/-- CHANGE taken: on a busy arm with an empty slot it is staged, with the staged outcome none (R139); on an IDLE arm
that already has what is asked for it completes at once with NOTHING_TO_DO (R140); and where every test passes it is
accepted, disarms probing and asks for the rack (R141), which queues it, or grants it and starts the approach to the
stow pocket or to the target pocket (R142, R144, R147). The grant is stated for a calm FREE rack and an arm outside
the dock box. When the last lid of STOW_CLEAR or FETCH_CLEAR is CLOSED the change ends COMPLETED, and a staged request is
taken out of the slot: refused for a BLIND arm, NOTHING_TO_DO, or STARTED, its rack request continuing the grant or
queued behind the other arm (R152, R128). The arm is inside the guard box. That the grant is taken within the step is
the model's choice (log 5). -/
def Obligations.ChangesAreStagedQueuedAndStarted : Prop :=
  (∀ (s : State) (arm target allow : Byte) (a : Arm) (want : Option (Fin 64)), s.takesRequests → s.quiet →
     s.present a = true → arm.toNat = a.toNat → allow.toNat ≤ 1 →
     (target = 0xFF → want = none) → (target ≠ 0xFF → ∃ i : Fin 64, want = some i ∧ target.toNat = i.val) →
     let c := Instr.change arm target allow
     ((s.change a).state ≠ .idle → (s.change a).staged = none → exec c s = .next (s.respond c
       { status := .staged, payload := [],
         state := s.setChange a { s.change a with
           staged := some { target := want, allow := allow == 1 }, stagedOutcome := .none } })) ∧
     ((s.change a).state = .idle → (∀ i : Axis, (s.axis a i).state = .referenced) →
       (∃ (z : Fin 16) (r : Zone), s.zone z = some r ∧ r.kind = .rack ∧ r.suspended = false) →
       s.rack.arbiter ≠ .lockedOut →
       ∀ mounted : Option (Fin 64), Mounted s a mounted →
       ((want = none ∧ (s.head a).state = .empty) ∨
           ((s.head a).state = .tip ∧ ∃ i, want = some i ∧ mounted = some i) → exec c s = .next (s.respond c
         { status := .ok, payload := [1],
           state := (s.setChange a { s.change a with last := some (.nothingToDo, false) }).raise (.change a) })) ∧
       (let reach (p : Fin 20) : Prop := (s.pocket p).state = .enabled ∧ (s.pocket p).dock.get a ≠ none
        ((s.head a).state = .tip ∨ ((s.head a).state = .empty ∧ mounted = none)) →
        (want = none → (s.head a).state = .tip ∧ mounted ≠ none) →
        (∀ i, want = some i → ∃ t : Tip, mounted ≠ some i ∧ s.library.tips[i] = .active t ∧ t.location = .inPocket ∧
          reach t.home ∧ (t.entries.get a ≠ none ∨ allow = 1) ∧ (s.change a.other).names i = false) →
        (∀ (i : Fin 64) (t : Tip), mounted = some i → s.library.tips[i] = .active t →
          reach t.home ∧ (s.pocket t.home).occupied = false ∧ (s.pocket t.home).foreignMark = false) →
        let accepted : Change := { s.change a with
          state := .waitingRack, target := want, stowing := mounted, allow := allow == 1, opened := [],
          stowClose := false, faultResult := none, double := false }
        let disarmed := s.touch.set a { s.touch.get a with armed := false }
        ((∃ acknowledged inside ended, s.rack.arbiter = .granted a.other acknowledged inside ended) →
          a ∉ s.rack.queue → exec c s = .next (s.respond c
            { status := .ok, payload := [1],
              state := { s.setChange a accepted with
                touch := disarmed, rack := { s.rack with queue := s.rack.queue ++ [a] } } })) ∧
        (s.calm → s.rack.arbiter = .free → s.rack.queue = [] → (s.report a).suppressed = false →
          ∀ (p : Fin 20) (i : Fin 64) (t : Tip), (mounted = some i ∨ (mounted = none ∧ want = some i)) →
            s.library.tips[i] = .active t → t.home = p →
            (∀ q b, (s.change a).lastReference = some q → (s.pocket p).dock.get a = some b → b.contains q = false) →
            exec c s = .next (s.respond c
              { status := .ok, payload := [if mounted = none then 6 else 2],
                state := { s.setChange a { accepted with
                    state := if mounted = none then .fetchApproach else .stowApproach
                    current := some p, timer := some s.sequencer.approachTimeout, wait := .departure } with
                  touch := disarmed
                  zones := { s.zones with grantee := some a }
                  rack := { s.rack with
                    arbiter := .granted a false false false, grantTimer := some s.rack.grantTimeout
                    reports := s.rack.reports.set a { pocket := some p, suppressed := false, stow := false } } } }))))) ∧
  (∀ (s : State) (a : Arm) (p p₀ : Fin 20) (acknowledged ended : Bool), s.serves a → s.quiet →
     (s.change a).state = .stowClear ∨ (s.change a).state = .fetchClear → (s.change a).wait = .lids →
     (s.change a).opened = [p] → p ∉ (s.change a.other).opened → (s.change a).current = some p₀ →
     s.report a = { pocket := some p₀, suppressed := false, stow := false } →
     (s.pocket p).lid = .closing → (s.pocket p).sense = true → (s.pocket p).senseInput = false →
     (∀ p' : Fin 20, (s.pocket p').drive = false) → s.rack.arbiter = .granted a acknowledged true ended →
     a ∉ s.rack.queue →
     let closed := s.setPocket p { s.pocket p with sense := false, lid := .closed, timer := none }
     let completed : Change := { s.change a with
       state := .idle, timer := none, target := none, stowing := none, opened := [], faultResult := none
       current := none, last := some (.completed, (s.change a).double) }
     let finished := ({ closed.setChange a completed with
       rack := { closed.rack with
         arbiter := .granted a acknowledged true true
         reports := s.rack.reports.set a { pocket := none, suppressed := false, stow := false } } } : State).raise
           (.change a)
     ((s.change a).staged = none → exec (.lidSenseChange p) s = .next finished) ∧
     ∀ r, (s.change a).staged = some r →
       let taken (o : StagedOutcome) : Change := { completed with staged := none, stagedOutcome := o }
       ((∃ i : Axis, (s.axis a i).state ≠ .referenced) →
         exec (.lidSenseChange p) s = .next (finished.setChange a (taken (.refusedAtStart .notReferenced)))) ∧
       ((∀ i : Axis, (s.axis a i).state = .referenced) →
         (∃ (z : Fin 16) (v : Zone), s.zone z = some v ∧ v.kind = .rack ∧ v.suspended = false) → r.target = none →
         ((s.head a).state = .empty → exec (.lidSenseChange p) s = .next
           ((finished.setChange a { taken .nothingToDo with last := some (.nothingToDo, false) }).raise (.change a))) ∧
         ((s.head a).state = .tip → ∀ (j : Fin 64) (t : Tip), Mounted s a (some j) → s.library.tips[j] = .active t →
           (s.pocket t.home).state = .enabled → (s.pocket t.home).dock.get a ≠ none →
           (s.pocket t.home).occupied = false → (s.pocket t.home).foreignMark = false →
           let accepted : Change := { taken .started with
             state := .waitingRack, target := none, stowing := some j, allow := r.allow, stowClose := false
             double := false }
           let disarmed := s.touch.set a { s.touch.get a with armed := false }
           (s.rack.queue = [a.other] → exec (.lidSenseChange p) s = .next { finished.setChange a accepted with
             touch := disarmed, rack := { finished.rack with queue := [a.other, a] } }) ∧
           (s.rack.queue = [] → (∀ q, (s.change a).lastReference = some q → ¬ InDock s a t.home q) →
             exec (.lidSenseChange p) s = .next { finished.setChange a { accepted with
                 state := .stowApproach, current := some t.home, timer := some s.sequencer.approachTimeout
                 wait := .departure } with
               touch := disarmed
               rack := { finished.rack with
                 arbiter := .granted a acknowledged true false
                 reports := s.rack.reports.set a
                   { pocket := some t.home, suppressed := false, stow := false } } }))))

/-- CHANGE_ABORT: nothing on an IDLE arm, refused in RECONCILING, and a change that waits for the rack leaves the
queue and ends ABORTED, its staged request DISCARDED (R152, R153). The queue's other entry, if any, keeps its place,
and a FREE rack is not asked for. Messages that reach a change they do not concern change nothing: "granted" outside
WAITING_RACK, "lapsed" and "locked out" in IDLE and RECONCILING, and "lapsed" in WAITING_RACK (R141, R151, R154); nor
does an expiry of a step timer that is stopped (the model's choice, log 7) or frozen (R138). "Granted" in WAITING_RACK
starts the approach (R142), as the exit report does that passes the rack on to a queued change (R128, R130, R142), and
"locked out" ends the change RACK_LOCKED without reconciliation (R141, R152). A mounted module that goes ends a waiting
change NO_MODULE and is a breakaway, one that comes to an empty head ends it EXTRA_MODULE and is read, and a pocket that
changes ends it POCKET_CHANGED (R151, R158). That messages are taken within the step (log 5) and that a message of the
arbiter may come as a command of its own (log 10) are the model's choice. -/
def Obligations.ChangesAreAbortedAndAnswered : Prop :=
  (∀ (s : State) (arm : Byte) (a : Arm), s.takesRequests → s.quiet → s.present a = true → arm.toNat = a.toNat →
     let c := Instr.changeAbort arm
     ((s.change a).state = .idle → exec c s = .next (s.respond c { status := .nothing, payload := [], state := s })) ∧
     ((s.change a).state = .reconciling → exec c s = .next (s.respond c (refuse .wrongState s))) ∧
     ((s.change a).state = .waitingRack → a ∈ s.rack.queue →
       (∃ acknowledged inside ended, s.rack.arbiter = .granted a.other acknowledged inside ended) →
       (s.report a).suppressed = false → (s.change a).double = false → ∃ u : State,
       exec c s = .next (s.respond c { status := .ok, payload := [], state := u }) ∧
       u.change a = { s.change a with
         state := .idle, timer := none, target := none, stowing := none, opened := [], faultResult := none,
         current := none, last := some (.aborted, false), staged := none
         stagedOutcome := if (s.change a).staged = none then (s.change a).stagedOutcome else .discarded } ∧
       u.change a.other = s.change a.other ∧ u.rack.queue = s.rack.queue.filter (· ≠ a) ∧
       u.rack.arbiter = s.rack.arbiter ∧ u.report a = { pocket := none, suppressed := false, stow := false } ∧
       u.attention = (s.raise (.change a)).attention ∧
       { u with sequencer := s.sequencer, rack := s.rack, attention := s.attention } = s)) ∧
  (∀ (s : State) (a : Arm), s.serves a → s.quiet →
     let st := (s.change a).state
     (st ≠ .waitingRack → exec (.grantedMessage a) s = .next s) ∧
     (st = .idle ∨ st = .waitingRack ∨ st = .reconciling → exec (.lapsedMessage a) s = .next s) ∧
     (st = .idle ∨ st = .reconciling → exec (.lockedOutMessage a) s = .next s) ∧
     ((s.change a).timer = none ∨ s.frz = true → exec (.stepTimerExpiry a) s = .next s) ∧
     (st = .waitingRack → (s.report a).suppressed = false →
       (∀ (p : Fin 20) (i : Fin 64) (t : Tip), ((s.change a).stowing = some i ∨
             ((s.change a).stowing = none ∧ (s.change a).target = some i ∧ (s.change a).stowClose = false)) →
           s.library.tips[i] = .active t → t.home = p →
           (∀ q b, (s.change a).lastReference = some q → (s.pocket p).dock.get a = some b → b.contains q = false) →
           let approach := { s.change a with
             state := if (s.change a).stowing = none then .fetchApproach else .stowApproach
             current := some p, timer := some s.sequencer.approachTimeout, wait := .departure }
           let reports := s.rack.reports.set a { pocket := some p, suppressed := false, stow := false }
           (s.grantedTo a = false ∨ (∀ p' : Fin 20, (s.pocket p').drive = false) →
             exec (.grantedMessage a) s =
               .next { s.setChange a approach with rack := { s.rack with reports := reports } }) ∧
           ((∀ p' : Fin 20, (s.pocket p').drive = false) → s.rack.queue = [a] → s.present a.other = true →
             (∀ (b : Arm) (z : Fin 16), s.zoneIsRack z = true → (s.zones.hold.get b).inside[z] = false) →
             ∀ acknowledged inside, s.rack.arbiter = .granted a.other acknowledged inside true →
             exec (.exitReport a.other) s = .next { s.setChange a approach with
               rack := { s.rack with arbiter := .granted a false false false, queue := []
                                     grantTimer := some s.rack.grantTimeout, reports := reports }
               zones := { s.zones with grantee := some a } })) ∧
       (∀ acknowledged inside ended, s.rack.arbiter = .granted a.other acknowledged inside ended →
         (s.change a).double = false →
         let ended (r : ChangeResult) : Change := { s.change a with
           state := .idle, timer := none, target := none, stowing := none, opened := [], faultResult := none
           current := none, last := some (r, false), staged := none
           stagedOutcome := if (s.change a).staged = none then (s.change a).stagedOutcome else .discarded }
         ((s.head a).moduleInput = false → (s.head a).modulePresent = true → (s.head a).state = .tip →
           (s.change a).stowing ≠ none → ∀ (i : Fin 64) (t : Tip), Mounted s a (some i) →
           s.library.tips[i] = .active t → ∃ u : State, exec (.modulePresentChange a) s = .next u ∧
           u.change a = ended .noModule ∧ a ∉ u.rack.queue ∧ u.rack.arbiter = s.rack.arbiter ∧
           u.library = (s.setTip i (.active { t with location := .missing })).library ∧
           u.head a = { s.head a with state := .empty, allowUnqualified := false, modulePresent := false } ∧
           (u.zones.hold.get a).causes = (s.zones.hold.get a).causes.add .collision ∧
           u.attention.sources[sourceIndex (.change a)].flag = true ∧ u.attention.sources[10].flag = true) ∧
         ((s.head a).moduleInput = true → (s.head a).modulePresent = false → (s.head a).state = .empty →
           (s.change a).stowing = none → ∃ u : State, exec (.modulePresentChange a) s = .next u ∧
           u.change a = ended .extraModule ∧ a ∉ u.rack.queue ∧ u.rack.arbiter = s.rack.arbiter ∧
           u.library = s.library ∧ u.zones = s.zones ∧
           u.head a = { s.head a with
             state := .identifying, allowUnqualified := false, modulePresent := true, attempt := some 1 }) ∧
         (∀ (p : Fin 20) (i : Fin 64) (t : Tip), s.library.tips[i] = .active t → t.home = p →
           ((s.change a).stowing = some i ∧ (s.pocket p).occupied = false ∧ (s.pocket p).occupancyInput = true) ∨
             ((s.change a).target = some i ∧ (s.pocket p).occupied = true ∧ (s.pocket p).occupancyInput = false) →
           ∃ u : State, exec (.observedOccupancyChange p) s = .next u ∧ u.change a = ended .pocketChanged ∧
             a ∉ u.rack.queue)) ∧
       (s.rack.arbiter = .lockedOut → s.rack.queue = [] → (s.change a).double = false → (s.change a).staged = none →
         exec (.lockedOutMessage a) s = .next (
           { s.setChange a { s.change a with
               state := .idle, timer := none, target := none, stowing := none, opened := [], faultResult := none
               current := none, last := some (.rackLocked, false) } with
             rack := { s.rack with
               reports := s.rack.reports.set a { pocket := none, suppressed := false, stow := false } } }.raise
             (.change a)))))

◆ **Task to complete**
Among the lines above, which hold the word "attention"? Report each one.

◆ **Answer**
       u.attention = (s.raise (.change a)).attention ∧
       { u with sequencer := s.sequencer, rack := s.rack, attention := s.attention } = s)) ∧
           u.attention.sources[sourceIndex (.change a)].flag = true ∧ u.attention.sources[10].flag = true) ∧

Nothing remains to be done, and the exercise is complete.